-- ==== Sys2Proof/Laws/Shape.lean ====
section
/-!
SUPPORT. What a command can do, said once: every meaning works either on everything but the stored lines, or on stored lines
through changes of `DramOp`; none touches the queue.
-/
namespace Sys2Proof.Machine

====================

Task description —
From the first line to the last, reproduce the material word for word.

Exercise result —
-- ==== Sys2Proof/Laws/Shape.lean ====
section
/-!
SUPPORT. What a command can do, said once: every meaning works either on everything but the stored lines, or on stored lines
through changes of `DramOp`; none touches the queue.
-/
namespace Sys2Proof.Machine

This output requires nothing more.